(Stored data entries)
:::

/-- The state after a chunk has gone on, and whether it has to be tried again: its bytes are written in one step (log 11), or it parks,
or it fails its instance (R408, R414, R422). -/
def stepChunk (die : Nat) (s : State) (r : ChunkRun) : State × Bool :=
  match (findOp s r.op).bind (fun o => (colOf o).map (fun c => (o, c))) with
  | none => (dropChunk s die r (((s.instances.find? (fun x => x.ops.contains r.op)).map (·.part)).getD 0), false)
  | some (o, op) =>
    match findInst s op.comm op.inst with
    | none => (s, false)
    | some x =>
      let bs := chunkData op x r.idx
      let dst := op.dst + BitVec.ofNat 64 (r.idx * chunkBytes)
      let g := colAgent s o op
      match (if bs.isEmpty then .ok [] else agentCheck s g dst bs.length) with
      | .wait => (s, true)
      | .ok _ => (endChunk (agentPut s g dst bs) die o op x r 0, false)
      | .fail kind a =>
        if kind = 0 then parkChunk s die (agentPort g a) r op.comm else (endChunk s die o op x r (if kind = 3 then 3 else 2), false)

/-- CHUNK_END: the chunks of a die that are due go on (R408, R414, R416). -/
def execChunkEnd (die : Nat) (s : State) : Host.Outcome State Fault Refusal :=
  let o := (chunksDue s (getEngine s die)).foldl (fun (u : State × Bool) r => let v := stepChunk die u.1 r; (v.1, u.2 || v.2)) (s, false)
  done (if o.2 then push o.1 (.chunkEnd die) else o.1)

/-- A communicator entry as its fields hold it (R412). -/
def commFields (e : CommEntry) : CommEntry :=
  { mrank := e.mrank % 2 ^ 8, nmod := e.nmod % 2 ^ 8, ctxid := e.ctxid % 2 ^ 16, group := e.group % 2 ^ 8, prio := e.prio % 4, part := e.part % 8,
    valid := e.valid }

/-- COMMUNICATOR_WRITE: refused while an instance of the communicator is in flight; instances count from 1 again (R412, R413). -/
def execCommunicatorWrite (comm : Nat) (e : CommEntry) (s : State) : Host.Outcome State Fault Refusal :=
  if 16 ≤ comm ∨ s.instances.any (fun x => x.comm == comm && !x.ended) then done s
  else
    done { s with
      comms := tabSet s.comms comm (commFields e), instances := s.instances.filter (fun x => x.comm != comm),
      colJoins := s.colJoins.filter (fun p => p.1 / 4096 != comm) }

end Sys2Proof.Machine
end

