/-- MIN_SVN_RAISE: only on a signed request, and never lowered (R571). -/
def execMinSvnRaise (target svn : Nat) (signed : Bool) (s : State) : Host.Outcome State Fault Refusal :=
  if signed = true ∧ tabGet 0 s.minSvn target < svn then done { s with minSvn := tabSet s.minSvn target svn } else done s

/-! ### Attestation (R573) -/

/-- A block and its state as numbers, for the signature of a report. -/
def fwNumbers (f : FwState) : List Nat :=
  let blk := match f.blk with
    | .foreman d => 100 + d
    | .frontEnd => 200
    | .stackEngine i => 300 + i
  let st := match f.state with
    | .ready => 1
    | .failed => 2
    | _ => 0
  [blk, st, f.measurement.toNat, f.svn]

/-- ATTESTATION_REQUEST: the report of the Banksman, signed (R573). -/
def execAttestationRequest (nonce : BitVec 256) (s : State) : Host.Outcome State Fault Refusal :=
  let body := [nonce.toNat, Config.deviceId] ++ (s.firmware.map fwNumbers).flatten ++ [s.replacements]
  done { s with reports := s.reports ++
    [{ nonce := nonce, device := Config.deviceId, blocks := s.firmware, replacements := s.replacements, signature := Config.signature body }] }

/-! ### The watchdog and replacement (R399, R400, R574, R576) -/

/-- HEARTBEAT: a block that misses two in a row is reset (R574). -/
def execHeartbeat (blk : FwBlock) (answered : Bool) (s : State) : Host.Outcome State Fault Refusal :=
  match findFw s blk with
  | none => done s
  | some f =>
    if f.state ≠ .ready then done s
    else if answered then done (modFw s blk (fun x => { x with missed := 0 }))
    else
      let t := modFw s blk (fun x => { x with missed := x.missed + 1 })
      done (if 2 ≤ f.missed + 1 then push t (.firmwareWatchdogReset blk) else t)

/-- Whether a home belongs to a stack engine of this module (R425). -/
def homeOfStack (s : State) (stack h : Nat) : Bool := homeLocal s h && h % 64 / 4 == stack

/-- Whether a request at a home still owes its status: one that has not been performed, or a waiter in .blk mode (log 19). -/
def owesStatus (r : KeyReq) : Bool :=
  (r.tag.isNone || r.assayed) &&
    (match r.ask with
     | .read _ _ _ _ d => !contDest d
     | .redeposit _ => false
     | _ => true)

/-- The state with the operations in progress at the homes of a stack engine ended LOST; no stored tuple is lost (R574, log 19). -/
def loseHomes (s : State) (stack : Nat) : State :=
  let way := s.keyReqs.filter (fun r => homeOfStack s stack r.home && owesStatus r)
  let waits := ((s.homes.filter (fun h => homeOfStack s stack h.1)).map (fun h => h.2.waiters.filter owesStatus)).flatten
  let t := { s with
    keyReqs := s.keyReqs.filter (fun r => !(way.any (fun q => q.id == r.id))),
    homes := s.homes.map (fun h => if homeOfStack s stack h.1 then (h.1, promote { h.2 with waiters := h.2.waiters.filter (fun r => !owesStatus r) }) else h) }
  (way ++ waits).foldl (fun u r => answerReq u r.home r (.status 7 false)) t

/-- FIRMWARE_WATCHDOG_RESET: the block is held, its image measured again and restarted (R574). -/
def execFirmwareWatchdogReset (blk : FwBlock) (s : State) : Host.Outcome State Fault Refusal :=
  match findFw s blk with
  | none => done s
  | some f =>
    if f.missed < 2 ∨ f.state ≠ .ready then done s
    else
      let t := verifyBlock (modFw s blk (fun x => { x with state := .held, missed := 0 })) blk
      done (match blk with
        | .stackEngine i => loseHomes t i
        | _ => t)

/-- Whether a block is quiet enough for a replacement (R400, R576): of the front end no control-block update is uncommitted; of a
Foreman no fault request is outstanding and no kill in progress. -/
def fwQuiet (s : State) (b : FwBlock) : Bool :=
  match b with
  | .frontEnd => s.queues.all (fun p => !p.2.pendingCommit)
  | .foreman _ => s.fq.isEmpty && s.mapChanges.all (fun m => !m.kill)
  | .stackEngine _ => true

/-- The state with the front end's six functions in hardware mode while its firmware is replaced, and the mode bits kept (R400). -/
def holdMode (s : State) (b : FwBlock) : State :=
  if b = .frontEnd ∧ s.feSaved.isNone = true then { s with feSaved := some s.feMode, feMode := 0 } else s

/-- The state with the mode bits as they stood before the replacement (R400). -/
def giveMode (s : State) (b : FwBlock) : State :=
  match s.feSaved with
  | some v => if b = .frontEnd then { s with feSaved := none, feMode := v } else s
  | none => s

/-- FIRMWARE_REPLACE: the new image is measured and takes over at a quiet point; the functions of the front end run in hardware mode
until then, and its mode bits stand as before afterwards (R400, R576). -/
def execFirmwareReplace (blk : FwBlock) (img : Image) (s : State) : Host.Outcome State Fault Refusal :=
  if !fwIs s blk .ready || !acceptsImage s blk img then done (giveMode s blk)
  else if !fwQuiet s blk then done (push (holdMode s blk) (.firmwareReplace blk img))
  else
    let t := giveMode (modFw s blk (fun f => { f with measurement := img.digest, svn := img.svn, missed := 0 })) blk
    done { t with
      replacements := t.replacements + 1,
      flash := t.flash.filter (fun f => f.blk != blk) ++ [{ blk := blk, img := img }] }

/-! ### Leave capacity (R535, R577, R579) -/

/-- The state with a pool's capacity set: where that makes units free event bit 3 latches, and requests that wait may then be granted
(R246, R535). -/
def setCap (s : State) (die cap : Nat) : State :=
  let t := setPool s die { getPool s die with cap := cap }
  pushAll (if poolFree s die < poolFree t die then wakeLeave t die else t)
    (((List.range 8).filter (fun p => decide (0 < clustersOn s p die))).map (fun p => .leaveGrant die p))

/-- Whether the Foreman of a die has failed (R572). -/
def foremanFailed (s : State) (die : Nat) : Bool := fwIs s (.foreman die) .failed

/-- LEAVE_CAP_WRITE (R535). -/
def execLeaveCapWrite (die cap : Nat) (s : State) : Host.Outcome State Fault Refusal :=
  if 24 ≤ die ∨ foremanFailed s die = true then done s else done (setCap s die (cap % 2 ^ 16))

/-- One eighth of the reset capacity (R579, log 20). -/
def capStep : Nat := 118

/-- The state with the capacity of every Foreman's pool changed. -/
def mapCaps (s : State) (f : Nat → Nat) : State :=
  ((List.range 24).filter (fun d => !foremanFailed s d)).foldl (fun t d => setCap t d (f (getPool t d).cap)) s

/-- CURRENT_MONITOR_HIGH: every Foreman lowers CAP by one step, down to 474 (R579). -/
def execCurrentMonitorHigh (s : State) : Host.Outcome State Fault Refusal :=
  done (mapCaps s (fun cap => Nat.min cap (Nat.max 474 (cap - capStep))))

/-- CURRENT_MONITOR_LOW_SUSTAINED: CAP rises by one step, up to its reset value (R579). -/
def execCurrentMonitorLowSustained (s : State) : Host.Outcome State Fault Refusal :=
  done (mapCaps s (fun cap => Nat.max cap (Nat.min 948 (cap + capStep))))

/-! ### Tables written by firmware -/

/-- The physical clusters that partitions other than one hold. -/
def clustersTaken (s : State) (p : Nat) : List Nat :=
  ((s.parts.filter (fun q => q.1 != p && partHolds q.2)).map (fun q => q.2.clusters.map (physCluster s))).flatten

/-- Whether a partition may be set to a list of clusters (R32, R535, R572). -/
def partitionOk (s : State) (p : Nat) (clusters : List Nat) : Bool :=
  let old := getPart s p
  let dies := (clusters ++ old.clusters).map (fun c => physCluster s c / 8)
  decide (p < 8) && decide clusters.Nodup && clusters.all (fun c => decide (c < 192)) && (old.state == .absent || old.state == .live) &&
    clusters.all (fun c => !(clustersTaken s p).contains (physCluster s c) && !foremanFailed s (mapOf s (c * 16)).pdie) &&
    s.parts.all (fun q => q.1 == p || q.2.state == .absent || clusters.all (fun c => !q.2.clusters.contains c)) &&
    ((clusters ++ old.clusters).map clusterCores).flatten.all (fun c => coreHalted (getCore s c)) &&
    s.parts.all (fun q => !q.2.clusters.any (fun c => dies.contains (physCluster s c / 8)) || partHalted s q.2)

/-- The state with a partition's clusters set; a cluster that it did not hold brings nothing of its last partition's data (R6), and its
idle cores look for work (R32, R48). -/
def writePartition (s : State) (p ctxid : Nat) (clusters : List Nat) : State :=
  let q : Partition :=
    { getPart s p with state := if clusters.isEmpty then .absent else .live, ctxid := ctxid % 2 ^ 16, clusters := clusters, saved := [] }
  let t := ((clusters ++ (getPart s p).clusters).map (fun c => physCluster s c / 8)).eraseDups.foldl redivide (setPart s p q)
  let new := ((clusters.filter (fun c => !(getPart s p).clusters.contains c)).map clusterCores).flatten
  let t := (new.filter (fun c => (t.cores.map (·.1)).contains c)).foldl scrubCore t
  pushAll t ((((clusters.map clusterCores).flatten).filter (fun c => (getCore t c).state == .idle)).map (fun c => .activationChoose c))

/-- Whether an ingress descriptor is within the limits of R394. -/
def ingressOk (s : State) (d : IngressDesc) : Bool :=
  decide (d.part < 8) &&
    (match d.mode with
     | .ring =>
       d.base % 64 == 0 && decide (4 ≤ d.logn) && decide (d.logn ≤ 16) && [2048, 4096, 8192, 16384].contains d.slotBytes &&
         (match d.urgent with
          | some c => decide (c < coreCount) && holdsCore (getPart s d.part) c
          | none => true)
     | .tuple => !d.key1.msb)

/-- The homes of this module that bring-up has left present (R456, R572). -/
def localHomes (s : State) (localMod : Nat) : List (Nat × Bool) :=
  (List.range 64).map (fun i => (64 * localMod + i, !fwIs s (.stackEngine (i / 4)) .failed))

/-- The heap region that bring-up gives a home of this module: 1 GiB of its stack's memory (R463, log 21). -/
def heapRegion (i : Nat) : Nat × Nat := ((i / 4) * 2 ^ 30 * 48 + i % 4 * 2 ^ 30, 2 ^ 30)

/-- The state with the key-space domain set: the initial map over the homes present, of the other modules all but those named, and this
module's heaps (R459, R463). -/
def writeDomain (s : State) (modules localMod : Nat) (absent : List Nat) : State :=
  let own := localHomes s localMod
  let all := ((List.range modules).map (fun m =>
    if m = localMod then (own.filter (·.2)).map (·.1)
    else ((List.range 64).map (fun i => 64 * m + i)).filter (fun h => !absent.contains h))).flatten
  let homes := own.foldl (fun t h =>
    let r := heapRegion (h.1 % 64)
    tabSet t h.1 { tabGet emptyHome t h.1 with present := h.2, heapBase := r.1, heapSize := r.2 }) s.homes
  { s with domainModules := modules, localMod := localMod, homes := homes, absentHomes := absent, homeMap := initialMap all, mapCopies := [] }

/-- The state with the worker cores of a die released from reset by their Foreman (R572). -/
def releaseDie (s : State) (die : Nat) : State :=
  let cs := ((List.range 128).map (fun i => die * 128 + i)).filter (fun c => (getCore s c).state == .reset)
  pushAll (cs.foldl (fun t c => modCore t c (fun k => { k with state := .idle })) s) (cs.map (fun c => .activationChoose c))

/-- FIRMWARE_TABLE_WRITE: a write outside the limits of its table changes nothing. -/
def execFirmwareTableWrite (w : FwWrite) (s : State) : Host.Outcome State Fault Refusal :=
  match w with
  | .partition p ctxid clusters => done (if partitionOk s p clusters then writePartition s p ctxid clusters else s)
  | .classifier i e => done (if i < 1024 then { s with classifier := tabSet s.classifier i (some e) } else s)
  | .ingress iq d => done (if iq < 4096 ∧ ingressOk s d = true then setIngress s iq { desc := some d, seq := 0, lossy := false } else s)
  | .ctxBase st base => done (if st < 48 then { s with stations := tabSet s.stations st { getStation s st with ctxBase := base } } else s)
  | .winBase st base => done (if st < 48 then { s with stations := tabSet s.stations st { getStation s st with winBase := base } } else s)
  | .svbase c v => done (if c < coreCount then modSys s c (fun y => { y with svbase := v &&& ~~~63 }) else s)
  | .domain modules localMod absent =>
    done (if 1 ≤ modules ∧ modules ≤ 16 ∧ localMod < modules then writeDomain s modules localMod absent else s)
  | .releaseCores die => done (if die < 24 ∧ fwIs s (.foreman die) .ready = true then releaseDie s die else s)
  | .memory pa bytes => done (if pa + bytes.length ≤ physLimit then physWrite (dropCopies s pa bytes.length) pa bytes else s)
  | .clearCounter k => done { s with counters := s.counters.filter (fun p => p.1 != k) }

end Sys2Proof.Machine
end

:::

WHAT THE EXERCISE ASKS:
Starting at the line that has "R414, R416). -/" in the records above, restate word for word every line until the one that has "let o := (chunksDue", and include that one as well.

THE ANSWER:
/-- CHUNK_END: the chunks of a die that are due go on (R408, R414, R416). -/
def execChunkEnd (die : Nat) (s : State) : Host.Outcome State Fault Refusal :=
  let o := (chunksDue s (getEngine s die)).foldl (fun (u : State × Bool) r => let v := stepChunk die u.1 r; (v.1, u.2 || v.2)) (s, false)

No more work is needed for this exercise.